▸ **Goal of the exercise**: The data below holds a line containing "L rest ih =>" and a line containing "theorem build_zero (lens"; please quote exactly those two lines and every line between them, and nothing else.

▸ **Data provided**:
----

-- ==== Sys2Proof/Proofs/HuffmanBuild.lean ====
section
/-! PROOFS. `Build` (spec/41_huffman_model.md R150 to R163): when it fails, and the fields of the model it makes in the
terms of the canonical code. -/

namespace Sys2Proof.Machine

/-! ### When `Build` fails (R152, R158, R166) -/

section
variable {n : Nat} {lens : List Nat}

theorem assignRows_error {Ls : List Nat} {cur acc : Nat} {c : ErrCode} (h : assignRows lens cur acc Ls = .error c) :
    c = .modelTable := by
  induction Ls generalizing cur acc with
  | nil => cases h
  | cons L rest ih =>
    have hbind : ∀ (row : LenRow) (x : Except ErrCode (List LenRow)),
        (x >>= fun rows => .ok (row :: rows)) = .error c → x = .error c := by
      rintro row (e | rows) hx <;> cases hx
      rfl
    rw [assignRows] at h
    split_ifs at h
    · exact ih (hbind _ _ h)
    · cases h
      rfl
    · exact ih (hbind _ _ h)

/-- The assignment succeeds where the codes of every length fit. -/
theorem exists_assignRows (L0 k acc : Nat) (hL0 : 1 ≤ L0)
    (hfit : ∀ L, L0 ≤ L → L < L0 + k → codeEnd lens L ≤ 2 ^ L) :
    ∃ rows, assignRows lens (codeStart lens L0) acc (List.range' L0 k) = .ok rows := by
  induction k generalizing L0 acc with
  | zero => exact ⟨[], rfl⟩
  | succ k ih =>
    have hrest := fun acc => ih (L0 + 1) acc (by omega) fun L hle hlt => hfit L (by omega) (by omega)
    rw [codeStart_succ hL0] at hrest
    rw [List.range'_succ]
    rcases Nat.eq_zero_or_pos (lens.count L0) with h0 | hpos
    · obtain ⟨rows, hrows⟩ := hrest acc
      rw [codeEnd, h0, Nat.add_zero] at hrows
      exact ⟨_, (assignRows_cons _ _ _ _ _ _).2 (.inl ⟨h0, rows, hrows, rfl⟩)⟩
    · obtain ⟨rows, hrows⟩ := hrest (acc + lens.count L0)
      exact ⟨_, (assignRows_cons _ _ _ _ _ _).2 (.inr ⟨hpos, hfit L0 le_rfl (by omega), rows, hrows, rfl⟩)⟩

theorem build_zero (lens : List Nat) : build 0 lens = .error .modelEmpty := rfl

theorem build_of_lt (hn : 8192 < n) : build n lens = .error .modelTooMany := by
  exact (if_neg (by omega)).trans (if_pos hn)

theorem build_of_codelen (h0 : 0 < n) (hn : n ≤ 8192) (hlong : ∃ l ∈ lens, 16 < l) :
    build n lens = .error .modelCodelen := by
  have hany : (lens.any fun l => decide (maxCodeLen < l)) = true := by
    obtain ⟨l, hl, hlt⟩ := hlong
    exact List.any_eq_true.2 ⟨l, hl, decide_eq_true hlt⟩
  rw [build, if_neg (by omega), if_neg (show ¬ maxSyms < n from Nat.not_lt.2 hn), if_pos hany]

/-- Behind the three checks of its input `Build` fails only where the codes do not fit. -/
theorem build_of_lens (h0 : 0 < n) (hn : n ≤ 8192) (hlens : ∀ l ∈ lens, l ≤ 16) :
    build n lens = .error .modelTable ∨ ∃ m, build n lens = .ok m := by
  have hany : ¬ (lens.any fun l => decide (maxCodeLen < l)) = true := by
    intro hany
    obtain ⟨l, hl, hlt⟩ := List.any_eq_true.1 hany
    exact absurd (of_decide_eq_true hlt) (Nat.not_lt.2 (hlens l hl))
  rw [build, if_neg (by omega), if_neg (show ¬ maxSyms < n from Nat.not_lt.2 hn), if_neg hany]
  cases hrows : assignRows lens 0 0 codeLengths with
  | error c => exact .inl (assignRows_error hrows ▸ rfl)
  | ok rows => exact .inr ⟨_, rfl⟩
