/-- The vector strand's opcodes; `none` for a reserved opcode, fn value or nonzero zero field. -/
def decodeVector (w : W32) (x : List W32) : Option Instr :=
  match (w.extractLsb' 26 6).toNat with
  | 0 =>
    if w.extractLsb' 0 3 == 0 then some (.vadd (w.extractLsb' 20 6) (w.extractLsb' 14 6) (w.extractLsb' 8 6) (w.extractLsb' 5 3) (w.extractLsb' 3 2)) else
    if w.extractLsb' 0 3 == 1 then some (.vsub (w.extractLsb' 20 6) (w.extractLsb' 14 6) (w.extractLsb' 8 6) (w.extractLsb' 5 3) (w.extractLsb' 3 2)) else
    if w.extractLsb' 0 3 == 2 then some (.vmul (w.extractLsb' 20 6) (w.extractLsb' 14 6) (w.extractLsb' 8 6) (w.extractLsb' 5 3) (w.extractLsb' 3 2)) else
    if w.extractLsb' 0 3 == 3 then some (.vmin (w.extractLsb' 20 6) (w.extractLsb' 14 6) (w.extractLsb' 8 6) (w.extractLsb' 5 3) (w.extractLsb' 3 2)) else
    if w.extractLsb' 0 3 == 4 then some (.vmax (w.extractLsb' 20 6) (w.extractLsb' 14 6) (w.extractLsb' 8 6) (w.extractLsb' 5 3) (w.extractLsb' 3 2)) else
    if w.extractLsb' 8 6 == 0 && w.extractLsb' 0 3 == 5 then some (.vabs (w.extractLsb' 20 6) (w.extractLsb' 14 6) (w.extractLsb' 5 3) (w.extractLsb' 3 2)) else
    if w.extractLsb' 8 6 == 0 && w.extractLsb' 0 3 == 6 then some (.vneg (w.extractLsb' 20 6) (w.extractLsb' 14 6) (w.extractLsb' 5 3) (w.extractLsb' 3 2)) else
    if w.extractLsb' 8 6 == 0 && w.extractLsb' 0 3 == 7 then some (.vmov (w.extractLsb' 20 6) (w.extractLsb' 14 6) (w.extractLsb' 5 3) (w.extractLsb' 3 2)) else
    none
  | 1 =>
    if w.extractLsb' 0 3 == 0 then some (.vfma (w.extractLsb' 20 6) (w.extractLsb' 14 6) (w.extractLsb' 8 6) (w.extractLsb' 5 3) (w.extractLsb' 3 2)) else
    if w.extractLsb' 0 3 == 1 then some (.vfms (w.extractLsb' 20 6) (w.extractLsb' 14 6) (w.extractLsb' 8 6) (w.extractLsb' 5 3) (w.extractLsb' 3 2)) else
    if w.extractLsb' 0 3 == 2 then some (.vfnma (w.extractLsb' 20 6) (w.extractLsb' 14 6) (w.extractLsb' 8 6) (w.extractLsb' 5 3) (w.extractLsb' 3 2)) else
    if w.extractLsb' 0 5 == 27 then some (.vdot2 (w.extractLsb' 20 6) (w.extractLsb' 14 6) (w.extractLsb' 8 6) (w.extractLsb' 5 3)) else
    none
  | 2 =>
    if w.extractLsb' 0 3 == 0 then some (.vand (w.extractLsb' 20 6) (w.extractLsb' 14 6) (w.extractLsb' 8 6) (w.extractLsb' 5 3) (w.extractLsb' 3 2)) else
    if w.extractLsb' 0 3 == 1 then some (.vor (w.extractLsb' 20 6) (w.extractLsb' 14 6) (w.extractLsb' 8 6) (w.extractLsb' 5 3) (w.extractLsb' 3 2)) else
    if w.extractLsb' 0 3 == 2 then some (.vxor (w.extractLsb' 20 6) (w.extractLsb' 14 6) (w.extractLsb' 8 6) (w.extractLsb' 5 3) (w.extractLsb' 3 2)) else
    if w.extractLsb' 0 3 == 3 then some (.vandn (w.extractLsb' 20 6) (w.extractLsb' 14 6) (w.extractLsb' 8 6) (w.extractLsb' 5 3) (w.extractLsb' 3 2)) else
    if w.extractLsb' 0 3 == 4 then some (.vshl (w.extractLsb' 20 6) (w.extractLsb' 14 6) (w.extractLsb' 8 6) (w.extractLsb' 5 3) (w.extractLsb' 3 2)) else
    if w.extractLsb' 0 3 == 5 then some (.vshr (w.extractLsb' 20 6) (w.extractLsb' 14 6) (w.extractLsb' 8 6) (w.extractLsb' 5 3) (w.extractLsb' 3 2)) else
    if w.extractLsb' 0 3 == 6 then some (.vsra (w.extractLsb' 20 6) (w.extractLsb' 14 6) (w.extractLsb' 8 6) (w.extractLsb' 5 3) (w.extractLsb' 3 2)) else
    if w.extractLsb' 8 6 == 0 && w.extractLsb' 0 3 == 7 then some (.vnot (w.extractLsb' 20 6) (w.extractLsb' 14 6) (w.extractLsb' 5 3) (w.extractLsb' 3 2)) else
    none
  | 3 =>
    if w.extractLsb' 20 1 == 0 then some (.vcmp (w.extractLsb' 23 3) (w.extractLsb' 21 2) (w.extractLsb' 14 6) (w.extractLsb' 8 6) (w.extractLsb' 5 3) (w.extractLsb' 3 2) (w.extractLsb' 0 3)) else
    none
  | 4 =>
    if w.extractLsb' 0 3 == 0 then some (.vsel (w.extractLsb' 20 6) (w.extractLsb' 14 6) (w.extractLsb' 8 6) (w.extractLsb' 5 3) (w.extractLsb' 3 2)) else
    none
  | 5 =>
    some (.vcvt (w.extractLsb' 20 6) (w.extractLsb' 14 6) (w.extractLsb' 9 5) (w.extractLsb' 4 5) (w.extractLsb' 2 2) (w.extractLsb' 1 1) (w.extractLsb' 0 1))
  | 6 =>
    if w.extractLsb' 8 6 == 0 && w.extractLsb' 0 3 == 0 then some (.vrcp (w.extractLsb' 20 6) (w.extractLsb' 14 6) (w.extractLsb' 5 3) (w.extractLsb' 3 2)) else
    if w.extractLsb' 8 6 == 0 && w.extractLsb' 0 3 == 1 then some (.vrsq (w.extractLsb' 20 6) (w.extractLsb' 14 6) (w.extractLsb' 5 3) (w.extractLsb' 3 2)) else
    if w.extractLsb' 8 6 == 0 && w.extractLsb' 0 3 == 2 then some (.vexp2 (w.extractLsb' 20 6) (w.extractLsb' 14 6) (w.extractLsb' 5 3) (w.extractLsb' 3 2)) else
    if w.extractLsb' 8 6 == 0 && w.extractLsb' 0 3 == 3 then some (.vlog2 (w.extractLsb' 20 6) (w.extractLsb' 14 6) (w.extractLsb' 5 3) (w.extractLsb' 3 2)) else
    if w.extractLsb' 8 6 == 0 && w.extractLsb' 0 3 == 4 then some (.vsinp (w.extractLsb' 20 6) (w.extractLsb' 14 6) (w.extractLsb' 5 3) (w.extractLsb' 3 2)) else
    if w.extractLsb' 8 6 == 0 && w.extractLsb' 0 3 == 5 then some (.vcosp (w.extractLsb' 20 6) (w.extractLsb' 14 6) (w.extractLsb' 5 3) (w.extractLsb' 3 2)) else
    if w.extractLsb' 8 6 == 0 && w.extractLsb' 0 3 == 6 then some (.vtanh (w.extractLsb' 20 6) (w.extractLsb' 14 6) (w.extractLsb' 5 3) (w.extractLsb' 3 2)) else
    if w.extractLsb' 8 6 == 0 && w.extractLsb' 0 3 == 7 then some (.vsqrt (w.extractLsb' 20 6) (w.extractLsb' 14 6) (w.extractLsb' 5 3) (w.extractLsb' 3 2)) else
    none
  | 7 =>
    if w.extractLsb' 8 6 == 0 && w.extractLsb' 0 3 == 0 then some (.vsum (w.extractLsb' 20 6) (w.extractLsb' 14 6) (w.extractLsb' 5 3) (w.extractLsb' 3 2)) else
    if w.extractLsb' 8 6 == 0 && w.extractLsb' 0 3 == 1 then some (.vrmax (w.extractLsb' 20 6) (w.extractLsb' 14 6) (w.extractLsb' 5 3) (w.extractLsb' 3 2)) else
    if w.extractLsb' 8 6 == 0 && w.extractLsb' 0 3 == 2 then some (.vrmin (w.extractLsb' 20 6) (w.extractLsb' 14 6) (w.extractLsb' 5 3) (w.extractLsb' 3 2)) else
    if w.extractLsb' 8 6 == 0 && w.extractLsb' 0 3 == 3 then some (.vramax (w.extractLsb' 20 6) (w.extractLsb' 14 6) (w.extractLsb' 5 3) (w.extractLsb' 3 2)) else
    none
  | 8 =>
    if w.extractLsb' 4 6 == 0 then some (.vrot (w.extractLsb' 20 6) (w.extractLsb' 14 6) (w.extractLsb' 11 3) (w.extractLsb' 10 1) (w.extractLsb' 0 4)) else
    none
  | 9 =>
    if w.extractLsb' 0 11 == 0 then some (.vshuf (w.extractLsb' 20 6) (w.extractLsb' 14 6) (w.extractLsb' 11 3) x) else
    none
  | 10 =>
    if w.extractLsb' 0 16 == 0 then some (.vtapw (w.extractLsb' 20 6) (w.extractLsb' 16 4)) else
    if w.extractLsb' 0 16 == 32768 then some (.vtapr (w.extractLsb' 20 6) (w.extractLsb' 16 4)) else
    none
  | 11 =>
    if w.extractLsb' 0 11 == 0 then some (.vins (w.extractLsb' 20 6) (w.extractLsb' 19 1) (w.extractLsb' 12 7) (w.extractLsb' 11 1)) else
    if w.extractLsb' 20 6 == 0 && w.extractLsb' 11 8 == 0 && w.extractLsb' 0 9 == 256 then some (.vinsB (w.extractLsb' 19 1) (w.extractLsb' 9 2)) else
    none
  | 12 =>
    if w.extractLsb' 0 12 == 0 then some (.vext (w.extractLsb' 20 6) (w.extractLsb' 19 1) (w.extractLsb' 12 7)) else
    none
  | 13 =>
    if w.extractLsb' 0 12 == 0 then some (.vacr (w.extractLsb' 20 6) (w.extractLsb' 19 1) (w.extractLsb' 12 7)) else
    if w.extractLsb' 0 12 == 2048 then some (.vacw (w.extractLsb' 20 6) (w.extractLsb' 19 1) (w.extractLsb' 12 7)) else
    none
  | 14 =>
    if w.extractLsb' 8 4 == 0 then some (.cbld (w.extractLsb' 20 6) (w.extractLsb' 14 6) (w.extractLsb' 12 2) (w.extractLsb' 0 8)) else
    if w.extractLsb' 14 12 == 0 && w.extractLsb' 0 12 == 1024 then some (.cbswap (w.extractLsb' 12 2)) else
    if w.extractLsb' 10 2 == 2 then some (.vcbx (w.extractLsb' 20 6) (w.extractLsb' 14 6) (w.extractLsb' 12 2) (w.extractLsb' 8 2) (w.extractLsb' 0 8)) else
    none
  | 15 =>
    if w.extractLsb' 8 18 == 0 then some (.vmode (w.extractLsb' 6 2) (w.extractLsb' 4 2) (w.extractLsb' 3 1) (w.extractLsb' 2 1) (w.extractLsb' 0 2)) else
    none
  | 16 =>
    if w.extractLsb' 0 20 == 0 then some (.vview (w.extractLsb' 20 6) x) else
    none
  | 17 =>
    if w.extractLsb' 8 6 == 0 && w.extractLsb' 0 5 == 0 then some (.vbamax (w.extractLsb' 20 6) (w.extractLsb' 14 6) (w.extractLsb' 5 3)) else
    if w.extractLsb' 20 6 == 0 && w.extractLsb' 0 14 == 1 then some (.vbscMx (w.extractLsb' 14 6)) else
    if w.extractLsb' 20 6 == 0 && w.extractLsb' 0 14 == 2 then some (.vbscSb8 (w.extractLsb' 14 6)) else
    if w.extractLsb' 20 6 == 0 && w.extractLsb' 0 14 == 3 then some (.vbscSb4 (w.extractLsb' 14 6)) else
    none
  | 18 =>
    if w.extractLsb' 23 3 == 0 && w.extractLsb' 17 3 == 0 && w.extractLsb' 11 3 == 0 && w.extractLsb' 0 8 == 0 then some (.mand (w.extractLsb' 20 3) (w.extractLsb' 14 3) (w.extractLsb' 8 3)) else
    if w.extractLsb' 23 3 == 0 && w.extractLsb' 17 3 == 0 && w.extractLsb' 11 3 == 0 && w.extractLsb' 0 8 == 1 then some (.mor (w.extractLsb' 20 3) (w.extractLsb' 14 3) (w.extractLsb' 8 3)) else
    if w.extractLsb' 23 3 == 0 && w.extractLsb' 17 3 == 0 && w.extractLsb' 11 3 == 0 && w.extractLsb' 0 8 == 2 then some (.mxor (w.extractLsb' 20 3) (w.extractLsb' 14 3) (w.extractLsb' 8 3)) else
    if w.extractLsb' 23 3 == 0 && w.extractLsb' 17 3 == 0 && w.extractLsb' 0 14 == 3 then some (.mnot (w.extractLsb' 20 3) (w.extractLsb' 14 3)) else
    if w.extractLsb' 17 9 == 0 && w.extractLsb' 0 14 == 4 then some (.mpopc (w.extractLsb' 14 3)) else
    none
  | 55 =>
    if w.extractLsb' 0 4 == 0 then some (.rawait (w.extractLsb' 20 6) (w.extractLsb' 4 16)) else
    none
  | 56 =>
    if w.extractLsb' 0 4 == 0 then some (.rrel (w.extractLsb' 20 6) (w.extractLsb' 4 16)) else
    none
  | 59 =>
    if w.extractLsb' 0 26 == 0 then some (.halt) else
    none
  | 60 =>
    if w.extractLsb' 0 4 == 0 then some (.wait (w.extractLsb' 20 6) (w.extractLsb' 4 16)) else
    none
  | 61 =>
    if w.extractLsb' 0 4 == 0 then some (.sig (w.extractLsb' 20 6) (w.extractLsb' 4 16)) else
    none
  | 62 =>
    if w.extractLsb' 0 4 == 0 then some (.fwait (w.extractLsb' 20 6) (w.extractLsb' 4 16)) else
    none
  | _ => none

----

▸ **Solution**:
  | cons L rest ih =>
    have hbind : ∀ (row : LenRow) (x : Except ErrCode (List LenRow)),
        (x >>= fun rows => .ok (row :: rows)) = .error c → x = .error c := by
      rintro row (e | rows) hx <;> cases hx
      rfl
    rw [assignRows] at h
    split_ifs at h
    · exact ih (hbind _ _ h)
    · cases h
      rfl
    · exact ih (hbind _ _ h)

/-- The assignment succeeds where the codes of every length fit. -/
theorem exists_assignRows (L0 k acc : Nat) (hL0 : 1 ≤ L0)
    (hfit : ∀ L, L0 ≤ L → L < L0 + k → codeEnd lens L ≤ 2 ^ L) :
    ∃ rows, assignRows lens (codeStart lens L0) acc (List.range' L0 k) = .ok rows := by
  induction k generalizing L0 acc with
  | zero => exact ⟨[], rfl⟩
  | succ k ih =>
    have hrest := fun acc => ih (L0 + 1) acc (by omega) fun L hle hlt => hfit L (by omega) (by omega)
    rw [codeStart_succ hL0] at hrest
    rw [List.range'_succ]
    rcases Nat.eq_zero_or_pos (lens.count L0) with h0 | hpos
    · obtain ⟨rows, hrows⟩ := hrest acc
      rw [codeEnd, h0, Nat.add_zero] at hrows
      exact ⟨_, (assignRows_cons _ _ _ _ _ _).2 (.inl ⟨h0, rows, hrows, rfl⟩)⟩
    · obtain ⟨rows, hrows⟩ := hrest (acc + lens.count L0)
      exact ⟨_, (assignRows_cons _ _ _ _ _ _).2 (.inr ⟨hpos, hfit L0 le_rfl (by omega), rows, hrows, rfl⟩)⟩

theorem build_zero (lens : List Nat) : build 0 lens = .error .modelEmpty := rfl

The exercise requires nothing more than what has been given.